Bell Top School is an elementary school located in North Greenbush, New York, United States of America, part of the East Greenbush Central School District.

== About ==
Bell Top is an elementary school for grades kindergarten through fifth. It is run by Principal Mike Neumann and his teachers and staff. There are two classes for each grade, i.e. two kindergarten classes, two first grade classes, two second grade classes, and so on. There are two communication skills classes, including grades K-2 in one class and grades 3-5 in another class. There are also three special education classes. Like many other elementary schools, Bell Top offers music, physical education, and art classes.

== History ==

Bell Top School was constructed in 1866. It was originally a one-room schoolhouse, costing about $1,300 to build. Later, in 1940, Bell Top expanded into a multi-classroom building, as it still stands today. During this year, the school held its first open house, marking the newly developed building.

== Special Additions ==

The Nature Trail is an integral part of Bell Top School and is a National Wildlife Federation Certified Schoolyard Habitat. The trail allows students to observe seasonal changes and is home to a waterfall. On the trail, students are able to tap maple trees for sap.
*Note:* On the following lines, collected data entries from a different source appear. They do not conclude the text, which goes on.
-- ==== Sys2Proof/Machine/Micro.lean ====
section
/-!
DEFINITION. The micro-operations of the matrix microprogram and the steps of a routine (spec/03 R67 to R69, spec/09 R184 to
R191).
-/
set_option linter.unusedVariables false

namespace Sys2Proof.Machine

/-- Change the routine in the engine. -/
def State.onRoutine (f : Routine → Routine) (s : State) : State :=
  s.modA (fun a => { a with routine := a.routine.map f })

/-- A granule that the matrix pipes read: own scratchpad through the pier, user data through translation and the task's
views; other windows are PROT (spec/09 R185, R187, spec/12 R256). -/
def State.mxGranule (s : State) (va : Word) : Except (Cause × Word) (Granule × Word) :=
  let a := s.core.a
  match windowOf va.toNat with
  | .spad off => .ok (s.core.spadGranule off)
  | .user =>
    if a.frozen0 && (a.viewAt va.toNat).isSome then .error (.viewOrder, va)
    else match s.locateVia s.core.tlbMx s.core.id a true .read false va.toNat with
      | .error c => .error (c, va)
      | .ok l => .ok (s.granuleAt s.core.id true true l)
  | _ => .error (.prot, va)

/-- A granule's format for a walk: POISON and BAD_TAG by R57, and the filter of m.fmt (spec/09 R185). -/
def walkFmt (t : Word) (filt : Nat) (va : Word) : Except (Cause × Word) Fmt :=
  if isPoison t then .error (.poison, va)
  else match tagValidFmt t with
    | none => .error (.badTag, va)
    | some f => if filt ≠ 0 && tagFmt t ≠ filt then .error (.badTag, va) else .ok f

/-- What a walk of one line gives: the values by index, the bytes walked, the widest element and the granules read. -/
structure Line where
  vals : List ExtNum
  bytes : Nat
  wide : Nat
  grans : Nat
deriving DecidableEq, Repr

/-- walk(start, extent, ax, filt) of spec/09 R185; the fuel is the extent, since every granule covers 16 indices or
more. -/
def State.walkLine (s : State) (extent ax filt : Nat) : Nat → Nat → Word → Line → Except (Cause × Word) Line
  | 0, _, _, acc => .ok acc
  | n + 1, off, addr, acc =>
    if extent ≤ off then .ok acc
    else match s.mxGranule addr with
      | .error e => .error e
      | .ok (g, t) =>
        match walkFmt t filt addr with
        | .error e => .error e
        | .ok f =>
          let e := f.elems
          if tagAxis t ≠ ax || off % e ≠ 0 || (ax = 0 && extent < off + e) then .error (.badShape, addr)
          else s.walkLine extent ax filt n (off + e) (addr + 64)
            ⟨acc.vals ++ (List.range e).map (fun i => elemValue f t g i), acc.bytes + 64, max acc.wide f.bits,
              acc.grans + 1⟩

/-- The lines of an operand up to the first fault (spec/09 R185, R186); with AXIS 0 every line walks the same number of
bytes. -/
def State.walkLines (s : State) (extent ax filt : Nat) (base stride : Word) :
    List Nat → List Line → List Line × Option (Cause × Word)
  | [], acc => (acc, none)
  | l :: rest, acc =>
    let start := base + stride * word l
    match s.walkLine extent ax filt extent 0 start ⟨[], 0, 0, 0⟩ with
    | .error e => (acc, some e)
    | .ok x =>
      if ax = 0 && (match acc.head? with
          | some y => y.bytes != x.bytes
          | none => false) then (acc, some (.badShape, start))
      else s.walkLines extent ax filt base stride rest (acc ++ [x])

/-- An operand read for a step. -/
structure Operand where
  axis : Nat
  lines : List Line
  fault : Option (Cause × Word)
deriving DecidableEq, Repr

/-- Read an operand: its layout is the AXIS of the granule at its base; `free` is the number of its rows or columns
(spec/09 R185). -/
def State.readOperand (s : State) (d : Word × Word) (free kg filt : Nat) : Operand :=
  if d.1.toNat % 64 ≠ 0 || d.2.toNat % 64 ≠ 0 then ⟨0, [], some (.misaligned, d.1)⟩
  else match s.mxGranule d.1 with
    | .error e => ⟨0, [], some e⟩
    | .ok (_, t) =>
      match walkFmt t filt d.1 with
      | .error e => ⟨0, [], some e⟩
      | .ok _ =>
        let ax := tagAxis t
        let (ls, e) := s.walkLines (if ax = 0 then kg else free) ax filt d.1 d.2
          (List.range (if ax = 0 then free else kg)) []
        ⟨ax, ls, e⟩

/-- The operand's value at a free index and a contraction index. -/
def Operand.at (o : Operand) (i k : Nat) : ExtNum :=
  let (l, j) := if o.axis = 0 then (i, k) else (k, i)
  ((o.lines.getD l ⟨[], 0, 0, 0⟩).vals).getD j .nan

/-- The bytes by which an operand advances (spec/09 R185). -/
def Operand.advance (o : Operand) (stride : Word) (kg : Nat) : Nat :=
  if o.axis = 0 then (o.lines.headD ⟨[], 0, 0, 0⟩).bytes else stride.toNat * kg

/-- Whether a step reads an operand outside the own scratchpad, as far as its base and the starts of its lines say
(spec/09 R185, R187). -/
def State.readsDevice (s : State) (d : Word × Word) (free kg : Nat) : Bool :=
  if inSpad d.1.toNat then
    (List.range (if tagAxis (s.core.spadTag (spadOff d.1 / 64)) = 0 then free else kg)).any
      (fun l => !inSpad (d.1 + d.2 * word l).toNat)
  else true

/-- Whether an operand's lines hold a granule. -/
def Operand.holds (o : Operand) (d : Word × Word) (va : Nat) : Bool :=
  ((List.range o.lines.length).zip o.lines).any (fun x =>
    let start := (d.1 + d.2 * word x.1).toNat
    decide (start ≤ va ∧ va < start + x.2.bytes))

/-- Cycles of a step (spec/09 R184). -/
def stepCycles (sh : Shape) (wide grans : Nat) (full : Bool) : Nat :=
  let rate := if wide ≤ 4 then 32768 else if wide ≤ 8 then 16384 else if wide ≤ 16 then 8192 else 2048
  max 4 (max (cdiv (sh.m * sh.n * sh.kg) (if full then rate else rate / 4)) (cdiv grans 32))

/-- The product element (i, j) that lands at a row and column of the tile; with TR the region is transposed
(spec/09 R191). -/
def regionIndex (sh : Shape) (tr : Bool) (r c : Nat) : Option (Nat × Nat) :=
  if tr then
    if sh.col0 ≤ r ∧ r < sh.col0 + sh.n ∧ sh.row0 ≤ c ∧ c < sh.row0 + sh.m then some (c - sh.row0, r - sh.col0) else none
  else
    if sh.row0 ≤ r ∧ r < sh.row0 + sh.m ∧ sh.col0 ≤ c ∧ c < sh.col0 + sh.n then some (r - sh.row0, c - sh.col0) else none

/-- A tile row after a step, on one path; B is read as (k, j) through its lines by column. -/
def stepRow (sh : Shape) (acc tr : Bool) (a b : Operand) (r : Nat) (old : Vec) : Vec :=
  Vec.ofFn (fun c =>
    match regionIndex sh tr r c with
    | some (i, j) =>
      let products := (List.range sh.kg).map (fun k => (a.at i k).mul (b.at j k))
      exactSum (if acc then num32 (old.lane c).toNat :: products else products)
    | none => old.lane c)

/-- The rows of the tile region, first and count (spec/09 R191). -/
def regionRows (sh : Shape) (tr : Bool) : Nat × Nat := if tr then (sh.col0, sh.n) else (sh.row0, sh.m)

/-- Complete rows from `from_` to `upto` - 1 of a step in both paths; after a hand-over both take the Q-path's result
(spec/09 R186, spec/10 R211). -/
def State.stepRows (t : TileNo) (sh : Shape) (acc tr : Bool) (a b : Operand) (from_ upto : Nat) (s : State) : State :=
  let first := (regionRows sh tr).1
  let useQ := s.core.usesQ
  (List.range (upto - from_)).foldl (fun s i =>
    let r := first + from_ + i
    s.onTile t (fun x =>
      let q := stepRow sh acc tr a b r (rowGet x.q r)
      x.putRow r (if useQ then q else stepRow sh acc tr a b r (rowGet x.p r)) q)) s

/-- Set MSTAT.ROWP. -/
def State.setRowp (n : Nat) (s : State) : State := s.modA (fun a => { a with stat := { a.stat with rowp := n } })

/-- Whether a region runs past row or column 127 (spec/09 R191). -/
def Shape.pastEnd (sh : Shape) (tr : Bool) : Bool :=
  if tr then decide (128 < sh.col0 + sh.n ∨ 128 < sh.row0 + sh.m) else decide (128 < sh.row0 + sh.m ∨ 128 < sh.col0 + sh.n)

/-- One step of the routine in the engine (spec/09 R186, R191): B is read first, then A; a fault leaves the rows below
ROWP updated, and the step restarts from ROWP.
A step with operands in device memory waits for the acquires and fences before it (R187).
Every granule is read in the step's first cycle, a choice that R187 leaves open (log 74).
`at_` is the micro-word's index, `next` what the routine becomes. -/
def State.mxStep (acc tr : Bool) (at_ : Nat) (next : Routine → Routine) (s : State) : State :=
  match s.core.a.routine with
  | none => s
  | some r =>
    match r.shape, r.a, r.b with
    | some sh, some da, some db =>
      if sh.pastEnd tr then s.engFault .badShape (word at_)
      else if !s.core.operandAllowed && (s.readsDevice db sh.n sh.kg || s.readsDevice da sh.m sh.kg) then s
      else
        let b := s.readOperand db sh.n sh.kg r.fb
        match b.fault with
        | some (c, x) => s.engFault c x
        | none =>
          let a := s.readOperand da sh.m sh.kg r.fa
          let from_ := s.core.a.stat.rowp
          match a.fault with
          | some (c, x) =>
            if a.axis = 0 && !tr then
              let upto := max from_ a.lines.length
              ((s.stepRows r.tile sh acc tr a b from_ upto).setRowp upto).engFault c x
            else s.engFault c x
          | none =>
            let wide := ((a.lines ++ b.lines).map (fun l => l.wide)).foldl max 0
            let grans := ((a.lines ++ b.lines).map (fun l => l.grans)).foldl (fun n x => n + x) 0
            let n := stepCycles sh wide grans r.full
            let rows := (regionRows sh tr).2
            ((s.stepRows r.tile sh acc tr a b from_ rows).onRoutine (fun r =>
              next { r with adva := a.advance da.2 sh.kg, advb := b.advance db.2 sh.kg })).modA
              (fun a => { a with eng := .step n n from_ rows })
    | _, _, _ => s.engFault .badShape (word at_)

/-- The routine one micro-word further. -/
def Routine.advance (r : Routine) : Routine := { r with upc := r.upc + 1 }

/-- A micro-word of one cycle: change the routine and go on with the next word (spec/09 R184). -/
def State.micro (f : Routine → Routine) (s : State) : State :=
  (s.onRoutine (fun r => (f r).advance)).modA (fun a => { a with eng := .timed 1 })

/-- ILLEGAL_OP of a micro-word: deferred, TVAL its index (spec/09 R181, R191). -/
def State.microIllegal (s : State) : State :=
  match s.core.a.routine with
  | some r => s.engFault .illegalOp (word r.upc)
  | none => s

/-- A micro-operation acts on the routine in the engine; with none it does nothing (log 4). -/
def State.withRoutine (f : Routine → State → State) (s : State) : State :=
  match s.core.a.routine with
  | some r => f r s
  | none => s

/-- The shape that m.shape reads, if its fields keep the limits of R188 (spec/09 R188, R191). -/
def shapeOf (p q g : Word) : Option Shape :=
  let m := shapeField p 0
  let n := shapeField p 1
  let k := shapeField p 2
  let kg := shapeField q 0
  let row0 := shapeField g 0
  let col0 := shapeField g 1
  let okDim (x : Nat) := decide (16 ≤ x ∧ x ≤ 128) && x % 16 = 0
  let okOrg (x : Nat) := decide (x ≤ 112) && x % 16 = 0
  if okDim m && okDim n && (kg = 16 || kg = 32 || kg = 64 || kg = 128) && decide (kg ≤ k) && k % kg = 0 && okOrg row0 &&
      okOrg col0 && bits p 63 48 = 0 && bits q 63 16 = 0 && bits g 63 32 = 0 then some ⟨m, n, k, kg, row0, col0⟩
  else none

/-- m.aload: the A descriptor (spec/09 R190). -/
def execMAload (p q : ParamReg) (s : State) : Out :=
  .next (s.withRoutine (fun _ s => s.micro (fun r => { r with a := some (r.wp[p], r.wp[q]) })))

/-- m.bload: the B descriptor (spec/09 R190). -/
def execMBload (p q : ParamReg) (s : State) : Out :=
  .next (s.withRoutine (fun _ s => s.micro (fun r => { r with b := some (r.wp[p], r.wp[q]) })))

/-- m.step: one step, accumulating or not, transposed or not (spec/09 R190, R191). -/
def execMStep (acc tr : Bool) (s : State) : Out :=
  .next (s.withRoutine (fun r s => s.mxStep acc tr r.upc Routine.advance))

/-- m.loop: activate a level; ILLEGAL_OP on an active one (spec/09 R190, R191). -/
def execMLoop (l : LoopNo) (n : BitVec 16) (s : State) : Out :=
  .next (s.withRoutine (fun r s =>
    if r.loops[l].act then s.microIllegal
    else s.micro (fun r => { r with loops := r.loops.set l ⟨true, r.upc + 1, n.toNat + 1⟩ })))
The sap is later boiled and turned into maple syrup in the Learning Barn.

Bell Top is widely known in the North Greenbush and East Greenbush communities for its maple syrup production. The "Learning Barn" was built in 1997 by staff and the community surrounding Bell Top. In the barn, students participate in maple syrup production and apple cider pressing. The Learning Barn is available for other schools to use as well, not only Bell Top.